Since $s\le\deg(P)$, because $P(x)+1$ also has degree $\deg(P)$,

$$n(P)\le\deg(P)+2.$$

If $r\ge3$, then Lemma 3 yields

$$s\le2.$$

Using again

$$r\le\deg(P),$$

one obtains

$$n(P)=r+s\le\deg(P)+2.$$

Thus in all cases,

$$n(P)-\deg(P)\le2.$$

This completes the proof.

Verification of Key Steps

The first delicate step is Lemma 1. Re-derive it directly for monomials:

$$u^m-v^m=(u-v)\sum_{j=0}^{m-1}u^{m-1-j}v^j.$$

Every polynomial with integer coefficients is an integer linear combination of monomials, so the divisibility survives addition. A careless argument might invoke continuity or interpolation over $\mathbb R$, neither of which gives divisibility in $\mathbb Z$.

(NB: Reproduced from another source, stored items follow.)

/-- A transmit timestamp in a port's queue (12 R408). -/
structure TxTs where
  tsid : Half
  sec : Nat
  ns : Nat
  frac : Nat
  deriving DecidableEq, Repr

/-- The RTC (17): the command in progress (1 ADDH, 2 SUBH, 3 FROMNET, 0 none), the elapsed time at which the sub-second divider was last 0,
whether the crystal runs, as its last tick or stop has shown (R527), and the divider's position while it does not. -/
structure Rtc where
  cmd : Nat := 0
  since : Nat := 0
  xtal : Bool := false
  sub : Nat := 0
  deriving DecidableEq, Repr


/-! ## The state -/

/-- What leaves the device on a link or pin, in the order it left: Vuvas frames per network (10), twin records (11),
frames of MACs (12), CAN frames (13), Rind link frames from the logic die and reports (14), WDPULSE edges (15), MSI-X messages (02 R70),
UART responses (18). -/
inductive TxItem where
  | vuvas (net : Net) (bytes : List Byte)
  | twin (bytes : List Byte)
  | eth (port : Nat) (bytes : List Byte)
  | can (n : Nat) (f : CanFrame)
  | rind (bytes : List Byte)
  | wdpulse (level : Bool)
  | tpo (n : Nat) (level : Bool)
  | mdio (port : Nat) (word : Word)
  | msix (vec : Nat)
  | uart (bytes : List Byte)
  deriving DecidableEq, Repr

/-- The state of the device. -/
structure State where
  /-- Commands waiting, first in, first out. -/
  pending : List Instr := []
  /-- Value returned by the last read command (the model's own; log 8). -/
  rdata : DWord := 0
  /-- Free values taken so far (the model's own; log 3). -/
  freeCtr : Nat := 0
  /-- Quarter nanoseconds elapsed (the model's own; log 1). -/
  now : Nat := 0
  /-- Bytes of every memory by key (log 7). -/
  mem : List (Nat × Byte) := []
  /-- ECC marks of words: 1 correctable, 2 uncorrectable, by the key of the word's first byte. -/
  ecc : List (Nat × Nat) := []
  /-- Word registers by device address, a banked one with the bank's offset (log 7). -/
  regs : List (Nat × Word) := []
  /-- Hidden counters of frozen pages (02 R55). -/
  hidden : List (Nat × Word) := []
  /-- Read buffers by agent and register (00 R8, R9). -/
  rbuf : List (Nat × Word) := []
  /-- Staging buffers by agent and register (00 R8, R11). -/
  stage : List (Nat × Word) := []
  wire : List TxItem := []
  evt : Evt := {}
  sys : Sys := {}
  pwr : Pwr := {}
  /-- Held requests of switched functions, by function number (00 R15). -/
  fns : List (Nat × Fn) := []
  /-- Pages whose soft reset runs (02 R54). -/
  softRst : List Nat := []
  cores : List (Nat × CoreSt) := []
  ctxs : List (Nat × Ctx) := []
  svrel : BitVec 4 := 0
  svflt : BitVec 4 := 0
  scn : Scn := {}
  arbs : List (Nat × Arb) := []
  img : Img := {}
  tmc : Tmc := {}
  grf : Grf := {}
  tim : Tim := {}
  tci : List (Nat × List Capt) := []
  /-- Per TCI pin, the elapsed time from which its next edge counts (21 R621). -/
  tciNext : List (Nat × Nat) := []
  tpo : List (Nat × Tpo) := []
  txts : List (Nat × List TxTs) := []
  rtc : Rtc := {}
  vuv : Vuv := {}
  stn : Stn := {}
  twn : Twn := {}
  can : List (Nat × Can) := []
  rind : Rind := {}
  keep : Keep := {}
  wdt : Wdt := {}
  upd : Upd := {}
  svc : Svc := {}
  bgd : Bgd := {}
  /-- Frames waiting on the Rind link, oldest first (14 R457). -/
  rndQ : List RindFrame := []
  deriving DecidableEq, Repr

/-- Reasons a step can stop with a fault. -/
inductive Fault where
  /-- Raised by no meaning: the block has no access that stops it (02 R43 gives every access an end). Safe. -/
  | none
  deriving DecidableEq, Repr

/-- Reasons a step can refuse a command. -/
inductive Refusal where
  /-- A command without a meaning. Raised by `exec` only; safe. -/
  | notModelled (mnemonic : String)
  deriving DecidableEq, Repr

/-- What a meaning answers. -/
abbrev Res (σ : Type) := Host.Outcome σ Fault Refusal

/-- The device in the instant in which the reset delay of a power-on reset has run and the ROM may start (log 4):
every map lists nothing, so every register holds the reset value of its page map, every memory 0 (log 6). -/
def State.reset : State := {}

end Sys2Proof.Machine
end

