-- ==== Sys2Proof/Machine/Image.lean ====
section
/-! DEFINITION. Shared memories (07): ECC of their words, POISON and dirty lines, the freeze of the image, accesses by the fabric. -/

-- one declaration at a time: many at once take a thread and its stack each
set_option Elab.async false

namespace Sys2Proof.Machine

namespace State

/-- A set of numbers kept as a sparse map. -/
def setMark (l : List (Nat × Bool)) (n : Nat) (b : Bool) : List (Nat × Bool) := Sparse.set (fun _ => false) l n b
def getMark (l : List (Nat × Bool)) (n : Nat) : Bool := Sparse.get (fun _ => false) l n

/-- The ECC mark of the word that holds byte `k`: 0 clean, 1 correctable, 2 uncorrectable. -/
def eccMark (s : State) (k : Nat) : Nat := Sparse.get (fun _ => 0) s.ecc (k / 4 * 4)
def setEcc (s : State) (k m : Nat) : State := { s with ecc := Sparse.set (fun _ => 0) s.ecc (k / 4 * 4) m }

/-- The address that IMG_UE_ADDR and the events report for a word: its device address, or a report address for the receive and
publish buffers (07 R254). -/
def reportAddr (k : Nat) : Nat :=
  if Key.recv ≤ k ∧ k < Key.recv + 0x4000 then 0x01810000 + (k - Key.recv) / 4 * 4
  else if Key.publish ≤ k ∧ k < Key.publish + 0x4000 then 0x01814000 + (k - Key.publish) / 4 * 4
  else k / 4 * 4

/-- Whether key `k` lies in Pantry. -/
def inPantry (k : Nat) : Bool := decide (Key.pantry ≤ k) && decide (k < Key.pantry + 0x400000)
/-- The Pantry line of key `k` (07 R243). -/
def lineOf (k : Nat) : Nat := (k - Key.pantry) / 64

/-- Every uncorrectable word is counted and recorded: memory, physical lane or 0x7F, half, address (19 R582). -/
def ueRecord (s : State) (mem lane half addr : Nat) : State :=
  ((s.bump Reg.BGD_UE_CNT).setReg Reg.BGD_UE_WHERE (BitVec.ofNat 32 (mem + 256 * lane + 2 ^ 15 * half + 2 ^ 31))).setReg Reg.BGD_UE_ADDR (BitVec.ofNat 32 addr)

/-- An uncorrectable word found (07 R254): replaced by 0 with valid check bits, counted and recorded; a Pantry word marks its line
POISON and raises PANTRY_UE, and with SCN_POISONPOL.HALT brings SAFE-HALT with code 0x05 in the modes of row 18; any other word
raises IMAGE_UE. -/
def ueWord (s : State) (k : Nat) : State :=
  let w := k / 4 * 4
  let s := (((s.setEcc k 0).wrLE w 4 0).bump Reg.IMG_UE_CNT).ueRecord (if inPantry k then 3 else 4) 0x7F 0 (reportAddr k)
  let s := s.setReg Reg.IMG_UE_ADDR (BitVec.ofNat 32 (reportAddr k))
  if inPantry k then
    let s := { s with img := { s.img with poison := setMark s.img.poison (lineOf k) true } }.raise 48 (lineOf k)
    if s.rb Reg.SCN_POISONPOL 0 then s.safeHalt 5 2 none else s
  else s.raise 49 (reportAddr k)

/-- A corrected word (07 R253): written back, counted, ECC_CE raised. -/
def ceWord (s : State) (k : Nat) : State := ((s.setEcc k 0).bump Reg.IMG_CE_CNT).raise 50 (reportAddr k)

/-- What an access to a word of Pantry, the image banks or the buffers does to an ECC error in it (07 R253, R254). -/
def touch (s : State) (k : Nat) : State :=
  match s.eccMark k with
  | 0 => s
  | 1 => s.ceWord k
  | _ => s.ueWord k

/-- A byte of a protected memory read (07 R253). -/
def rdT (s : State) (k : Nat) : Byte × State := let t := s.touch k; (t.rd k, t)

/-- A byte of a protected memory written by a read-modify-write of its word (07 R253). -/
def wrT (s : State) (k : Nat) (v : Byte) : State := (s.touch k).wr k v

/-- A Pantry write to key `k` records its line: ALL always, ND for writers other than solving lanes and the Graft map (07 R256). -/
def dirty (s : State) (k : Nat) (nd : Bool) : State :=
  let l := lineOf k
  { s with img := { s.img with all := setMark s.img.all l true, nd := if nd then setMark s.img.nd l true else s.img.nd } }

/-- An access to the Pantry noted for the cycle (06 R242). -/
def noteAcc (s : State) (a : PanAcc) : State := if s.img.acc.contains a then s else { s with img := { s.img with acc := s.img.acc ++ [a] } }

/-- The host, a service lane or the Steward has written Pantry byte `k` while cycles run: a byte that a solving lane has accessed in this cycle is a free value
(07 R272). -/
def panHost (s : State) (k : Nat) : State :=
  if inPantry k && s.modeIn [Mode.run, Mode.hold, Mode.tracking, Mode.stnRun, Mode.stnSafe] then
    let hit := s.img.acc.any fun e => e.key == k && e.lane != 255
    let s := s.noteAcc ⟨k, 255, 0, true⟩
    if hit then (let f := s.free; f.2.wr k (f.1.setWidth 8)) else s
  else s

/-- A byte stored to Pantry. -/
def pantryWr (s : State) (k : Nat) (v : Byte) (nd : Bool) : State := (s.wrT k v).dirty k nd

/-- Whole words written in one beat by a copy engine: fresh check bits, nothing found (07 R253); whole lines lose their POISON mark (07 R255). -/
def wrLines (s : State) (k : Nat) (bs : List Byte) : State :=
  let s := { s.wrBytes k bs with ecc := Sparse.clear s.ecc k (k + bs.length) }
  if inPantry k then
    (List.range (bs.length / 64)).foldl (fun t i => { t with img := { t.img with poison := setMark t.img.poison (lineOf (k + 64 * i)) false } }) s
  else s

/-- IMG_RINDBLK or IMG_CANBLK names block `b` (07 R249). -/
def localBlk (s : State) (b : Nat) : Bool := b != 0 && (s.rf Reg.IMG_RINDBLK 7 0 == b || s.rf Reg.IMG_CANBLK 7 0 == b)

/-- COMPLETE of block `b` (07 R247). -/
def completeBlk (s : State) (b : Nat) : Bool := getMark s.img.complete b

/-- Bank arbiter `id` decides no access of its own now: a merge or the publish copy uses the image banks (07 R252), the timer cells update (08 R280). -/
def bankBusy (s : State) (id : Nat) : Bool :=
  (decide (0x10 ≤ id) && decide (id < 0x20) && (s.rb Reg.IMG_STAT 0 || s.rb Reg.IMG_STAT 1)) || (id == 0x30 && s.tmc.updating)

/-- The bank arbiter that an access of the fabric to a device address needs (07 R246, R258). -/
def fabArb (a : Nat) : Option Nat :=
  if Key.input ≤ a ∧ a < Key.status then some (0x10 + (a - Key.input) / 128 % 16)
  else if Key.status ≤ a ∧ a < Key.status + 0x400 then some (0x10 + (a - Key.status) / 8 % 16)
  else if Key.exch ≤ a ∧ a < Key.exch + 0x2000 then some (0x10 + (a - Key.exch) / 128 % 16)
  else if Key.cells ≤ a ∧ a < Key.cells + 0x8000 then some 0x30
  else if inPantry a then some (0x20 + (a - Key.pantry) / 0x40000)
  else none

/-- One of `n` bytes at device address `a` waits for its bank: busy, or held by a lane's transfer or locked sequence (07 R258, R266). -/
def fabWaits (s : State) (a n : Nat) : Bool :=
  (List.range n).any fun i => (fabArb (a + i)).any fun id => s.bankBusy id || (s.arb id).owner.isSome

/-- A whole 128-byte block written into the receive buffer: COMPLETE is set with the last beat (07 R247). -/
def recvBlock (s : State) (b : Nat) (bs : List Byte) : State :=
  let s := s.wrLines (Key.recv + (b - 1) * 128) (bs.take 128)
  { s with img := { s.img with complete := setMark s.img.complete b true } }

/-- Key of the status entry of station or block `b`. -/
abbrev statKey (b : Nat) : Nat := Key.status + (b - 1) * 8
/-- Key of its pending entry (07 R245). -/
abbrev pstatKey (b : Nat) : Nat := Key.pendStat + (b - 1) * 8

/-- A copy engine reads the words from key `lo` up to `hi` (07 R253, R254). -/
def touchRange (s : State) (lo hi : Nat) : State :=
  (s.ecc.filter fun e => decide (lo ≤ e.1) && decide (e.1 < hi)).foldl (fun t e => t.touch e.1) s

/-- The words of blocks `bs`, from memory key `base` on, read by the engine (07 R253, R254). -/
def touchBlocks (s : State) (base : Nat) (bs : List Nat) : State :=
  bs.foldl (fun t b => t.touchRange (base + (b - 1) * 128) (base + b * 128)) s

/-- Bytes copied by whole words: the source is read with its check bits, the copy has fresh ones (07 R253). -/
def copyWords (s : State) (src dst n : Nat) : State :=
  let s := (s.touchRange src (src + n)).copyMem src dst n
  { s with ecc := Sparse.clear s.ecc dst (dst + n) }

/-- A block write of `b` that has begun and does not end before the next freeze (07 R250). -/
def recvLate (s : State) (b : Nat) : State := { s with img := { s.img with writing := setMark s.img.writing b true } }

/-- What Pulp has done with the CAN-mapped inputs when the freeze comes (07 R247, R249, R250): the spec does not say how it maps them, so a free value says whether the
block of IMG_CANBLK is as it was, written whole with free bytes, or still being written. A value above 128 is a host error: it reaches a block that is free (R272). -/
def canFill (s : State) : State :=
  let b := s.rf Reg.IMG_CANBLK 7 0
  if s.isStn || b == 0 || !s.domOn 8 then s
  else
    let f := s.free
    let b := if b ≤ 128 then b else fld f.1 14 8 + 1
    if fld f.1 1 0 = 0 then f.2
    else if fld f.1 1 0 = 1 then f.2.recvLate b
    else (let r := f.2.freeBytes (List.replicate 128 0); r.2.recvBlock b r.1)

/-- A block named twice, or named and used by a Vuvas station, is a host error: its content and its status entry are free (07 R272). -/
def blkFree (s : State) (b : Nat) : State :=
  let own := s.rf Reg.IMG_RINDBLK 7 0 == b && s.rf Reg.IMG_CANBLK 7 0 == b
  if 1 ≤ b && b ≤ 128 && (own || s.rb (Reg.VUV_STNCFG b) 0) then
    let r := s.freeBytes (List.replicate 136 0)
    let st := List.zipWith (· &&& ·) (r.1.drop 128) [0x1F, 0xFF, 0x07, 0x07, 0xFF, 0xFF, 0, 0]
    (r.2.wrLines (Key.input + (b - 1) * 128) (r.1.take 128)).wrLines (statKey b) st
  else s

/-- The host errors of the block names, at the freeze (07 R272). -/
def localErr (s : State) : State := (s.blkFree (s.rf Reg.IMG_RINDBLK 7 0)).blkFree (s.rf Reg.IMG_CANBLK 7 0)

/-- What input block `b` takes at the freeze, by the quality that takes effect at it (07 R248). -/
def freezeBlock (s : State) (b : Nat) : State :=
  let e := (s.rd (statKey b)).toNat
  let q := e % 4
  let loc := e / 8 % 2 == 1
  let zero := e / 16 % 2 == 1
  let dst := Key.input + (b - 1) * 128
  if (q = 1 ∨ loc) then
    if s.completeBlk b then s.copyWords (Key.recv + (b - 1) * 128) dst 128 else s
  else if q = 0 ∨ (q = 3 ∧ zero) then s.clearMem dst (dst + 128)
  else s

/-- What a freeze does beside the blocks (07 R247, R250, R256): COMPLETE clears, a block still being written is counted late, ND moves to ND_PREV. -/
def freezeMarks (s : State) : State :=
  let late := s.img.writing.map (·.1)
  let s := { s with img := { s.img with complete := [], writing := [], ndPrev := s.img.nd, nd := [], forceWin := false } }
  late.foldl (fun t b => (t.bump Reg.IMG_LATE_CNT).raise 51 b) s

/-- The image in the clk of INPUT FREEZE (07 R245, R248, R250, R256): the pending status entries take effect, every input block follows its
new quality, and `freezeMarks`. -/
def freezeImage (s : State) : State :=
  let s := s.copyWords Key.pendStat Key.status 0x400
  let s := (List.range 128).foldl (fun t i => t.freezeBlock (i + 1)) s
  s.freezeMarks

/-- The smallest number in a set kept as a sparse map. -/
def firstMark (l : List (Nat × Bool)) : Option Nat := (l.head?).map (·.1)

/-- IMG_PSNCLR (07 R255): clears the mark of a line; it takes effect with GO only. -/
def psnClear (s : State) (v : Word) : State :=
  if fld v 31 31 = 1 then { s with img := { s.img with poison := setMark s.img.poison (fld v 15 0) false } } else s

end State

open State

/-- PSNCLR (07 R255). -/
def execPsnclr (ag : Agent) (v : Word) (s : State) : Res State := .next (s.regWrite ag Reg.IMG_PSNCLR (·.psnClear v))

end Sys2Proof.Machine
end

The second delicate step is the deduction in Lemma 2 that

$$a-b\in{\pm1,\pm2}.$$

The divisor $0$ must be excluded explicitly. If one forgets that

$$P(a)\ne P(b),$$

then one incorrectly allows $a=b$. The contradiction relies on the outputs being different.

The third delicate step is the exhaustion argument in Lemma 3. From

$$a_1<a_2<a_3$$

and

$$|b-a_i|\le2,$$

one cannot immediately conclude impossibility, because the set

$${a_1,a_1+1,a_1+2}$$

does fit inside an interval of radius $2$. The stronger statement from Lemma 2 is needed:

$$b-a_i\ne0.$$

Checking all six candidate positions for $b$ shows rigorously that each violates either the divisibility condition or distinctness.

Alternative Approaches

A different proof uses factorization. Let

$$P(x)-1=\prod_{i=1}^r(x-a_i)Q(x),$$

where the $a_i$ are the distinct integers satisfying $P(a_i)=1$.

For every integer $b$ with $P(b)=-1$,

$$-2=P(b)-1=\prod_{i=1}^r(b-a_i)Q(b).$$

Every factor is an integer. Hence

$$\prod_{i=1}^r|b-a_i|$$

divides $2$. If $r\ge3$, the only possibility is that the integers $a_i$ are consecutive and very tightly constrained. A careful analysis then shows that there can be at most two such integers $b$. Interchanging the roles of $1$ and $-1$ finishes the argument.

This approach is closer to algebraic number theory and factorization methods. The main proof is preferable because it isolates the essential arithmetic fact immediately through divisibility of polynomial differences and avoids auxiliary factor polynomials whose behavior must otherwise be controlled separately.